The home widget will be defined by another widget type called Scaffold. As its official documentation says, it implements the basic material design visual layout structure.

So this is where we finally get visual: Scaffold widget has properties like appBar, Body, bottomNavigationBar and others.

In our case, we use two of them: appBar and body.

The property appBar is expecting a Widget (see, everything in Flutter is a widget) of type AppBar. Again, it has various properties, but for our case, we will use just one: title.

For the title, we will return... guess what... a widget! Yes, even a simple text is a widget, class Text, which accepts the actual text (Welcome to Flutter), and optionally more properties - we'll get to that in a minute, with a second Text example.

Now, the second property of the Scaffold widget is body. It's returning, surprise surprise... a widget. In this example, I've chosen a Center widget, described in the official docs as "A widget that centers its child within itself"

Ok, so now we have a widget that has children? Yes, indeed, in fact you may have already noticed that all the structure of every Flutter screen is a tree of widgets - parents and children. In some widgets, the property is called exactly that: child. And before you ask, yes, it expects a widget. We will use the same Text widget, as in the title, but this time - with a second parameter style:

child: Text(
    'Hello World',
    style: TextStyle(fontSize: 28, fontWeight: FontWeight.bold)
),

The value of style parameter may be very different, but for this example I've chosen TextStyle, which may also accept many parameters - see the documentation and play around with the keys and values yourself, as a homework.

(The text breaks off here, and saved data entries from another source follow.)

theorem kept_lsBy {ps0 : List Part} {r0 : State} (c : CoreId) (i : Fin 5) (f : Fin 2 → State → State) (s : State) (hf : ∀ k t, Kept ps0 r0 t → Kept ps0 r0 (f k t)) (hg0 : Kept ps0 r0 s) (hk0 : [.memRegs, .bus] ⊆ ps0) : Kept ps0 r0 (lsBy c i f s) := by
  unfold lsBy answer countAf
  repeat (any_goals first | with_reducible assumption | with_reducible apply hf | split | with_reducible apply kept_upd_bus | with_reducible apply kept_upd_memRegs | with_reducible apply kept_upd_solvers | exact List.Subset.trans (by decide) hk0)

theorem kept_lsFaultHandled {ps0 : List Part} {r0 : State} (i : Fin 5) (k : Fin 2) (s : State) (hg0 : Kept ps0 r0 s) (hk0 : [.cores, .doms, .pairs, .voter, .solvers, .hsb, .sync, .fg, .mbx, .esc, .ps, .boot, .arb, .log] ⊆ ps0) : Kept ps0 r0 (lsFaultHandled i k s) := by
  unfold lsFaultHandled
  repeat (any_goals first | with_reducible assumption | with_reducible apply kept_pairFaultKind | with_reducible apply kept_modGroup | split | with_reducible intro _ | exact List.Subset.trans (by decide) hk0)

theorem kept_lsFault {ps0 : List Part} {r0 : State} (i : Fin 5) (k : Fin 2) (code : Nat) (s : State) (hg0 : Kept ps0 r0 s) (hk0 : [.cores, .doms, .pairs, .voter, .solvers, .hsb, .sync, .fg, .mbx, .esc, .ps, .boot, .arb, .log] ⊆ ps0) : Kept ps0 r0 (lsFault i k code s) := by
  unfold lsFault
  repeat (any_goals first | with_reducible assumption | with_reducible apply kept_lsEnded | with_reducible apply kept_lsFaultHandled | with_reducible apply kept_raiseIrq | with_reducible apply kept_modQueue | split | with_reducible intro _ | exact List.Subset.trans (by decide) hk0)

theorem kept_lsAwait {ps0 : List Part} {r0 : State} (i : Fin 5) (k : Fin 2) (s : State) (hg0 : Kept ps0 r0 s) (hk0 : [.cores] ⊆ ps0) : Kept ps0 r0 (lsAwait i k s) := by
  unfold lsAwait
  repeat (any_goals first | with_reducible assumption | with_reducible apply kept_modCore | split | with_reducible intro _ | exact List.Subset.trans (by decide) hk0)

theorem kept_lsBegin {ps0 : List Part} {r0 : State} (i : Fin 5) (k : Fin 2) (h : NetHdr) (e : Nat) (s : State) (hg0 : Kept ps0 r0 s) (hk0 : [.solvers] ⊆ ps0) : Kept ps0 r0 (lsBegin i k h e s) := by
  unfold lsBegin
  repeat (any_goals first | with_reducible assumption | with_reducible apply kept_modQueue | split | with_reducible intro _ | exact List.Subset.trans (by decide) hk0)

theorem kept_lsStartOp {ps0 : List Part} {r0 : State} (i : Fin 5) (k : Fin 2) (e : Nat) (s : State) (hg0 : Kept ps0 r0 s) (hk0 : [.cores, .doms, .pairs, .voter, .solvers, .hsb, .sync, .fg, .mbx, .esc, .ps, .boot, .arb, .log] ⊆ ps0) : Kept ps0 r0 (lsStartOp i k e s) := by
  unfold lsStartOp
  try dsimp only
  repeat (any_goals first | with_reducible assumption | with_reducible apply kept_lsBegin | with_reducible apply kept_lsAwait | with_reducible apply kept_modQueue | with_reducible apply kept_lsFaultHandled | split | with_reducible apply kept_upd_voter_arb | with_reducible apply kept_upd_boot | with_reducible apply kept_upd_voter | with_reducible apply kept_upd_doms | with_reducible apply kept_upd_cores | with_reducible apply kept_upd_mbx | with_reducible apply kept_upd_arb | with_reducible apply kept_upd_fg | with_reducible apply kept_upd_ps | with_reducible apply kept_upd_log | with_reducible apply kept_upd_solvers | with_reducible apply kept_upd_esc | with_reducible apply kept_upd_sync | with_reducible apply kept_upd_hsb | with_reducible apply kept_upd_pairs | with_reducible intro _ | exact List.Subset.trans (by decide) hk0)

theorem kept_lsReadImage {ps0 : List Part} {r0 : State} (i : Fin 5) (a : Nat) (r : Option Areas) (s : State) (hg0 : Kept ps0 r0 s) (hk0 : [.memRegs, .memErrs] ⊆ ps0) : Kept ps0 r0 (lsReadImage i a r s) := by
  unfold lsReadImage
  try dsimp only
  repeat (any_goals first | with_reducible assumption | with_reducible apply kept_checkLine | (with_reducible apply kept_foldl; rotate_left; intro _ _ _) | (with_reducible apply kept_foldl2; rotate_left; intro _ _ _) | split | with_reducible apply kept_upd_memRegs_memErrs | with_reducible apply kept_upd_memRegs | with_reducible apply kept_upd_memErrs | with_reducible intro _ | exact List.Subset.trans (by decide) hk0)

theorem kept_lsLoadOp {ps0 : List Part} {r0 : State} (i : Fin 5) (k : Fin 2) (s : State) (hg0 : Kept ps0 r0 s) (hk0 : [.memRegs, .memErrs, .solvers] ⊆ ps0) : Kept ps0 r0 (lsLoadOp i k s) := by
  unfold lsLoadOp
  try dsimp only
  repeat (any_goals first | with_reducible assumption | with_reducible apply kept_lsReadImage | with_reducible apply kept_modQueue | split | with_reducible apply kept_upd_memRegs_memErrs | with_reducible apply kept_upd_solvers | with_reducible apply kept_upd_memRegs | with_reducible apply kept_upd_memErrs | with_reducible intro _ | exact List.Subset.trans (by decide) hk0)

theorem kept_lsUnloadOp {ps0 : List Part} {r0 : State} (i : Fin 5) (k : Fin 2) (s : State) (hg0 : Kept ps0 r0 s) (hk0 : [.solvers] ⊆ ps0) : Kept ps0 r0 (lsUnloadOp i k s) := by
  unfold lsUnloadOp
  try dsimp only
  repeat (any_goals first | with_reducible assumption | with_reducible apply kept_modQueue | split | with_reducible apply kept_upd_solvers | with_reducible intro _ | exact List.Subset.trans (by decide) hk0)

theorem kept_lsAtK {ps0 : List Part} {r0 : State} (c : CoreId) (i : Fin 5) (k : Fin 2) (f : State → State) (s : State) (hf : ∀ t, Kept ps0 r0 t → Kept ps0 r0 (f t)) (hg0 : Kept ps0 r0 s) (hk0 : [.solvers] ⊆ ps0) : Kept ps0 r0 (lsAtK c i k f s) := by
  unfold lsAtK modQueue modSolver
  repeat (any_goals first | with_reducible assumption | with_reducible apply hf | split | with_reducible apply kept_upd_bus | with_reducible apply kept_upd_memRegs | with_reducible apply kept_upd_solvers | exact List.Subset.trans (by decide) hk0)

theorem kept_lsWords {ps0 : List Part} {r0 : State} (i : Fin 5) (k : Fin 2) (ws : List Nat) (s : State) (hg0 : Kept ps0 r0 s) (hk0 : [.cores, .memRegs, .memErrs] ⊆ ps0) : Kept ps0 r0 (lsWords i k ws s).2 := by
  unfold lsWords
  try dsimp only
  repeat (any_goals first | with_reducible assumption | with_reducible apply kept_raiseCorrected | with_reducible apply kept_checkWord | (with_reducible apply kept_foldl; rotate_left; intro _ _ _) | (with_reducible apply kept_foldl2; rotate_left; intro _ _ _) | split | with_reducible apply kept_upd_memRegs_memErrs | with_reducible apply kept_upd_cores | with_reducible apply kept_upd_memRegs | with_reducible apply kept_upd_memErrs | with_reducible intro _ | exact List.Subset.trans (by decide) hk0)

For my chosen size of 28 and bold font, it looks like this - let's look at the final result again:

So, that's it, you have created the first static simple mobile app with Flutter and hopefully understood its structure.

Next, you would dive into more widgets and their properties, to style your application exactly as you want, and in the further future - make your app dynamic, with Stateful widgets, buttons, variables and exchanging the data with external API.